The Dallas Fed has a new chief – with crisis management experience

Months after its former chairman retired amid scandal — and in the face of soaring inflation — the Federal Reserve Bank of Dallas has appointed a new chairman with a history of driving through the crisis.
Lorie Logan was named the regional bank’s new president and chief executive this week, eight months after the sudden retirement of Robert Kaplan, who has come under fire for trading millions of dollars in stocks as the central bank was undertaking an unprecedented intervention in financial markets to combat the fallout from the COVID-19 pandemic.
Logan, 49, is vice president of the Federal Reserve Bank of New York, where she oversees the Fed’s massive securities portfolio and directs the implementation of monetary policy.
She was employed by the Federal Reserve for more than two decades, serving in high profile roles during three major crises: COVID-19, the financial crash of 2008 – which prompted Logan to end maternity leave early — and the 9/11 terrorist attacks, when Logan was one of the few employees left in Manhattan to monitor global financial markets.
His term, which begins Aug. 22, comes as the Fed continues to grapple with soaring inflation rates that have hit the Houston area particularly hard, and this month has led policymakers to hike rates of interest. Logan will not be eligible to vote until 2023, however.
In a statement, Fed Chairman Jerome Powell called her “a trusted colleague and dedicated public servant whose outstanding skills and experience with complex financial markets have informed our decisions and helped implement policy.” monetary policy to support the US economy”.
Others also praised his work.
“Lorie Logan is a great choice,” said Julia Coronado, professor of economics at the University of Texas at Austin and founder of the New York-based research firm MacroPolicy Perspectives. “She has extensive experience in managing monetary policy and is known to be a cool head and an effective leader in times of crisis.”
In his previous and current roles, Logan has said little about his economic views, instead of concentrating on technique aspects of their roles. But former colleagues described her as a balanced and measured decision-maker, especially compared to her predecessor Kaplan, a former Goldman Sachs investment banker who was well known for his frequent media interviews or comments on financial markets while leading the Dallas Fed. .
“Under his leadership, Dallas is unlikely to emerge as an atypical inflation warmonger or an atypical financial stability hawk, as it has at times in the past.” Krishna Guha, who led communications for the New York Fed until 2013, told the Wall Street Journal.
Logan’s nod was not without criticism, however.
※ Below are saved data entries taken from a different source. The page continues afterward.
-- ==== Sys2Proof/Machine/Clock.lean ====
section
/-! DEFINITION. The resets, the pulse loss, the local frames and the store step (R4 to R6, R16, R32, R42, R143). -/
namespace Sys2Proof.Machine

/-! ### Pin reset (R42) -/

/-- The station after a pin reset with the given pins: a new draw numbers the store's undefined contents (R135). -/
def pinReset (pins : BitVec 4) (s : Station) : Station := Station.afterReset pins (s.draw + 1)

/-! ### Local frames (R6) -/

/-- A local frame begins (R6, R144). -/
def startLocalFrame (s : Station) : Station := storeFrame { s with port := { s.port with localSteps := 0 } }

/-- The pulse is absent and the local frame in progress has had its four store steps (R6). -/
def localFrameDue (s : Station) : Bool := !pulsePresent s && decide (4 ≤ s.port.localSteps)

/-! ### Pulse loss (R5, R32, R49) -/

/-- The port with a frame's positions yet to pass. -/
def Port.newFrame (p : Port) : Port :=
  { p with
    ownerNext := 0, sampleNext := 0, orderSeen := false, ownerOut := Tbl.fill 48 none, sampleOut := Tbl.fill 48 none
    replyOut := none }

/-- The port at a pulse loss (R5). -/
def Port.lose (p : Port) : Port := { p.newFrame with frameCount := 15, timer := none, breakCount := 0 }

/-- The state a pulse loss leaves, outside the halt countdown (R49). -/
def StationState.isolate (st : StationState) : StationState :=
  match st with
  | .serving => .isolated
  | .draining => .isolated
  | .listening => .isolated
  | st => st

/-- The order unit at a pulse loss, outside the halt countdown (R36, R49, R54). -/
def OrderUnit.lose (o : OrderUnit) : OrderUnit :=
  { o.clearNotices with
    list := [], seen0 := .nothing, seen1 := .nothing, seen2 := .nothing, noticeUsed := false, listening := 0
    state := o.state.isolate }

/-- The channel table's view and back-off list at a pulse loss (R17, R32). -/
def ChannelTable.lose (t : ChannelTable) : ChannelTable := { t with view := Tbl.fill 48 none, backOff := [] }

/-- Eight store steps have passed since the last accepted pulse (R5). -/
def pulseLossDue (s : Station) : Bool :=
  match s.port.timer with
  | none => false
  | some n => decide (8 ≤ n)

/-- A pulse loss (R5, R32, R49, R51, R157), and the local frame that begins at it (R6). -/
def pulseLoss (s : Station) : Station :=
  let halting := s.orders.countdown.isSome
  let s := dropAll (clearGrade s)
  let s := { s with port := s.port.lose, table := s.table.lose, orders := s.orders.lose, offer := none }
  startLocalFrame (if halting then enterHalted s else s)

/-! ### Shelf reset (R16, R32, R50) -/

/-- The break count stands at 16 (R16). -/
def breakDue (s : Station) : Bool := decide (16 ≤ s.port.breakCount)

/-- The order unit at a shelf reset, outside the halt countdown (R36, R50, R54). -/
def OrderUnit.breakReset (o : OrderUnit) : OrderUnit :=
  let o := { o.clearNotices with list := [] }
  match o.state with
  | .serving => o.listen
  | .draining => o.listen
  | .listening => o.listen
  | _ => o

/-- A shelf reset (R16, R32, R50, R51, R157). -/
def shelfReset (s : Station) : Station :=
  let halting := s.orders.countdown.isSome
  let s := dropAll (clearGrade s)
  let s := { s with
    port := { s.port with breakCount := 0 }, table := { s.table with backOff := [] }, orders := s.orders.breakReset
    offer := none }
  if halting then enterHalted s else s

/-! ### The store step (R4, R143) -/

/-- What comes about at a store step before its command: a local frame due, arrivals, pending closes, the end of a
load with no audio, requests aimed afresh (R6, R125, R137, R141, R176). Each is taken once, whoever asks for it
first in the step. -/
def prepareStep (s : Station) : Station :=
  let s := whenDue (localFrameDue s) startLocalFrame s
  eachEngine reaimEngine (loaderReady (pendingCloses (arrivals s)))

/-- Every wrap due at a store step (R126). -/
def wrapEngines (s : Station) : Station := eachEngine wrapEngine s

/-- The decision's PUT is the last of a commit, and makes its swap (R168). -/
def makesSwap (d : Decision) (s : Station) : Bool :=
  match d.cmd, s.recorder with
  | some (.put .recorder _), some r => r.phase == .committing && decide (r.ring.length ≤ 16)
  | _, _ => false

/-- A step's decision carried out on a prepared station, with its wraps. A wrap due at the step is made before the
step's ranking, and the decision made on that list stands also where the free value puts the wrap after the PUT (log
entry 39). Where a swap and a wrap come at the same step either may be taken first (R168, log entry 5). -/
def decideAndCarry (s : Station) : Station :=
  let wrapped := wrapEngines s
  let d := decideStep wrapped
  if makesSwap d wrapped && decide (wrapped.engines ≠ s.engines) then
    let t := if Config.swapFirst s.draw then wrapEngines (performDecision d s) else performDecision d wrapped
    { t with draw := s.draw + 1 }
  else performDecision d wrapped

/-- The store at the end of a step: a quiet step counted, the step number raised, the step's lines kept (R136, R138,
R152). -/
def closeStore (s : Station) : Station :=
  let t := s.store
  let quiet := if t.state.isQuiet && t.issued.isNone then t.quiet - 1 else t.quiet
  let s := { s with store := { t with quiet := quiet } }
  let s := if t.issued.isNone then whenDue (quietEndDue s) endQuiet s else s
  { s with store := { s.store with step := t.step + 1, issued := none, lines := StepLines.idle, shown := t.lines } }

/-- The local clock at the end of a step: the pulse timer, or the local frame's steps (R5, R6). -/
def Port.tick (p : Port) : Port :=
  match p.timer with
  | none => { p with localSteps := p.localSteps + 1 }
  | some n => { p with timer := some (n + 1) }

/-- A store step closed (R4, R5). -/
def closeStep (s : Station) : Station :=
  let s := closeStore s
  { s with port := s.port.tick }

/-- A store step counted whole (R4, R143): what falls due, the one command unless the step has carried it, and its
close. -/
def wholeStep (s : Station) : Station :=
  let s := prepareStep s
  closeStep (if s.store.issued.isSome then wrapEngines s else decideAndCarry s)

/-- A store step (R143), with the pulse loss that comes as the eighth one ends (R5). -/
def storeStep (s : Station) : Station :=
  let s := wholeStep s
  whenDue (pulseLossDue s) pulseLoss s

/-- What the controller decides at the step in progress, after what falls due first (R143). -/
def decidedNow (s : Station) : Option StoreCmd :=
  if s.store.issued.isSome then none else (decideStep (wrapEngines (prepareStep s))).cmd

/-- A store command taken by itself: it comes about where it is the one the controller decides at the step in progress,
and STORE_STEP then closes the step without another (R137, R143, log entry 11). -/
def issueNow (cmd : StoreCmd) (s : Station) : Station :=
  if decidedNow s = some cmd then decideAndCarry (prepareStep s) else s

/-- The PUT or PUT-CLOSE decided at the step in progress, for whichever of the recorder and the loader asks. -/
def issuePut (close : Bool) (s : Station) : Station :=
  match decidedNow s with
  | some (.put who cl) => if cl = close then issueNow (.put who close) s else s
  | _ => s

/-- The SETUP decided at the step in progress, with the latency handed over. -/
def issueSetup (s : Station) : Station :=
  match decidedNow s with
  | some (.setup latency) => issueNow (.setup latency) s
  | _ => s

/-! ### The commands -/

/-- PIN_RESET (R42, R171). -/
def execPinReset (pins : BitVec 4) (s : State) : Host.Outcome State Fault Refusal := s.run (pinReset pins)

/-- PULSE_LOSS (R5). -/
def execPulseLoss (s : State) : Host.Outcome State Fault Refusal := s.run fun s => whenDue (pulseLossDue s) pulseLoss s

/-- LOCAL_FRAME (R6). -/
def execLocalFrame (s : State) : Host.Outcome State Fault Refusal :=
  s.run fun s => whenDue (localFrameDue s) startLocalFrame s

/-- STORE_STEP (R143). -/
def execStoreStep (s : State) : Host.Outcome State Fault Refusal := s.run storeStep

/-- SHELF_RESET (R16). -/
def execShelfReset (s : State) : Host.Outcome State Fault Refusal := s.run fun s => whenDue (breakDue s) shelfReset s

/-- OPEN (R137). -/
def execOpen (b row : Nat) (s : State) : Host.Outcome State Fault Refusal :=
  if row < 8192 then s.runBank b fun b => issueNow (.openRow b row) else .fault .noSuchRow

/-- FETCH (R137). -/
def execFetch (e : Nat) (s : State) : Host.Outcome State Fault Refusal := s.runEngine e fun e => issueNow (.fetch e false)

/-- FETCH_CLOSE (R137). -/
def execFetchClose (e : Nat) (s : State) : Host.Outcome State Fault Refusal :=
  s.runEngine e fun e => issueNow (.fetch e true)

/-- PUT (R137). -/
def execPut (s : State) : Host.Outcome State Fault Refusal := s.run (issuePut false)

/-- PUT_CLOSE (R137). -/
def execPutClose (s : State) : Host.Outcome State Fault Refusal := s.run (issuePut true)

/-- CLOSE (R137). -/
def execClose (b : Nat) (s : State) : Host.Outcome State Fault Refusal := s.runBank b fun b => issueNow (.close b)

/-- RENEW (R145). -/
def execRenew (s : State) : Host.Outcome State Fault Refusal := s.run (issueNow .renew)

/-- SETUP (R148). -/
def execSetup (s : State) : Host.Outcome State Fault Refusal := s.run issueSetup

/-- SELF_RENEW_ENTRY (R149). -/
def execSelfRenewEntry (s : State) : Host.Outcome State Fault Refusal := s.run (issueNow .selfRenewEntry)

/-- SELF_RENEW_EXIT (R150). -/
def execSelfRenewExit (s : State) : Host.Outcome State Fault Refusal := s.run (issueNow .selfRenewExit)

/-- PENDING_CLOSE (R137). -/
def execPendingClose (b : Nat) (s : State) : Host.Outcome State Fault Refusal :=
  s.runBank b fun b s => whenDue (closeDue b s) (carryClose b) s

/-- STORE_QUIET_END (R138). -/
def execStoreQuietEnd (s : State) : Host.Outcome State Fault Refusal := s.run fun s => whenDue (quietEndDue s) endQuiet s

/-- FETCH_DATA_ARRIVAL (R141). -/
def execFetchDataArrival (s : State) : Host.Outcome State Fault Refusal :=
  s.run fun s => whenDue (arrivalDue s) arrivals s

/-- RENEW_DEBT_RISE (R144). -/
def execRenewDebtRise (s : State) : Host.Outcome State Fault Refusal := s.run fun s => whenDue (riseDue s) riseDebt s

end Sys2Proof.Machine
end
Congressional Democrats previously called for a Latino to be nominated for the post because of his influence on the economies of Texas, New Mexico and Louisiana, all states with high concentrations of Hispanic residents.
Other analysts have disputed with her nomination because Logan is not an economist, or because she has spent most of her career working within the Fed system and, according to critics, may therefore be less transparent about criticism of the trade scandals that led to the departures of Kaplan and other Feds last year, including Fed Vice Chairman Richard Clarida.